Дерьмо и кровь. Как минимум половина женщин в ее фургоне плакали перед тем, как
уснуть на пару часов. Но не Мия Корвере.
Девушка сидела у выхода из клетки и ждала. Кривая челка лезла в темные глаза. От
запаха пота и грязи некуда было деваться, скопление тел со всех сторон вызывало
тошноту. Но она сглатывала желчь вместе с гордостью, ходила отлить по команде и
держала рот на замке. А если тень под ней и выглядела чересчур темной – по крайней
мере, для нее одной – то внутри фургона все равно было слишком сумрачно, чтобы это
заметить.
До Висельных Садов оставалось еще четыре перемены. Четыре перемены в этой жуткой
духоте, безбожной вони и в непрерывной, тошнотворной качке. Еще четыре перемены.
«Терпение, – шептала она себе, словно молитву. – Если у Отмщения есть мать, то имя
ей Терпение».
До конца неночи было еще около часа. Караван остановился у обочины длинной пыльной
дороги. Выглянув через дырку в брезенте, Мия увидела ряд песчаных утесов,
откидывавших тень на песок. Слишком очевидное – а следовательно, опасное – место
для укрытия, но лучше остановиться в тени, чем ехать еще час и провести всю
перемену под палящими солнцами.
Женщины в фургоне Мии закричали, на караван посыпался град стрел, взрезая брезент.

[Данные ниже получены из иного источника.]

theorem State.portTick_kept {q : List Instr} {s : State} (d : Bool) (kq : Kept q s) :
    Kept q (State.portTick s d) := by
  unfold State.portTick
  repeat' (
    first
      | (with_reducible assumption) | lift_lets
      | (intro x; have y : State := x; clear y; revert x; with_reducible apply kept_lift)
      | (intro x; have y : State := x.1; clear y; revert x; with_reducible apply kept_lift_fst)
      | (intro x; have y : State := x.2; clear y; revert x; with_reducible apply kept_lift_snd)
      | (intro x; clear_value x) | (with_reducible apply State.codeErrors_kept)
      | (with_reducible apply State.setPort_kept) | simp only [kept_mk, kept_fold] | (with_reducible intro _)
      | (with_reducible apply kept_ite) | split | dsimp only)

theorem State.lnkTick_kept {q : List Instr} {s : State} (kq : Kept q s) :
    Kept q (State.lnkTick s) := by
  unfold State.lnkTick
  repeat' (
    first
      | (with_reducible assumption) | lift_lets
      | (intro x; have y : State := x; clear y; revert x; with_reducible apply kept_lift)
      | (intro x; have y : State := x.1; clear y; revert x; with_reducible apply kept_lift_fst)
      | (intro x; have y : State := x.2; clear y; revert x; with_reducible apply kept_lift_snd)
      | (intro x; clear_value x) | (with_reducible apply State.injColumn_kept)
      | (with_reducible apply State.portTick_kept) | simp only [kept_mk, kept_fold] | (with_reducible intro _)
      | (with_reducible apply kept_ite) | split | dsimp only)

theorem State.linkInject_kept {q : List Instr} {s : State} (i : Initiator) (ok : Bool) (v : Word) (kq : Kept q s) :
    Kept q (State.linkInject s i ok v) := by
  unfold State.linkInject
  repeat' (
    first
      | (with_reducible assumption) | lift_lets
      | (intro x; have y : State := x; clear y; revert x; with_reducible apply kept_lift)
      | (intro x; have y : State := x.1; clear y; revert x; with_reducible apply kept_lift_fst)
      | (intro x; have y : State := x.2; clear y; revert x; with_reducible apply kept_lift_snd)
      | (intro x; clear_value x) | (with_reducible apply State.put_kept)
      | (with_reducible apply State.raiseI_kept) | simp only [kept_mk, kept_fold] | (with_reducible intro _)
      | (with_reducible apply kept_ite) | split | dsimp only)

end Sys2Proof.Machine
end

Мия услышала громкие вздохи, почувствовала шевеление тел позади себя. Одна из
пленниц, юная девушка, упала на пол со стрелой в глазу. Какого-то малыша ранило в
ногу, и он взвыл. Масса тел вокруг Мии вздыбилась, как море во время бури, и
прижала ее к решетке.
– Бездна и кровь…
Послышался топот копыт, шум перьевого ливня. Где-то вдалеке стенал от боли Пылеход,
Слезопийца выкрикивала приказы. Рев раненых верблюдов перекрывал звон стали и
шипение песков. Мия снова выругалась, когда ее ткнули лицом в прутья; пленников
охватила паника.
Потянувшись к сапогу, Мия провернула каблук и достала свои верные отмычки. Спустя
секунду она освободилась от оков и просунула руки между ржавыми прутьями. Девушка
принялась умасливать замок, высунув язык от усердия. В сантиметре над ее головой
пролетела стрела, еще одна вонзилась в дерево рядом с рукой.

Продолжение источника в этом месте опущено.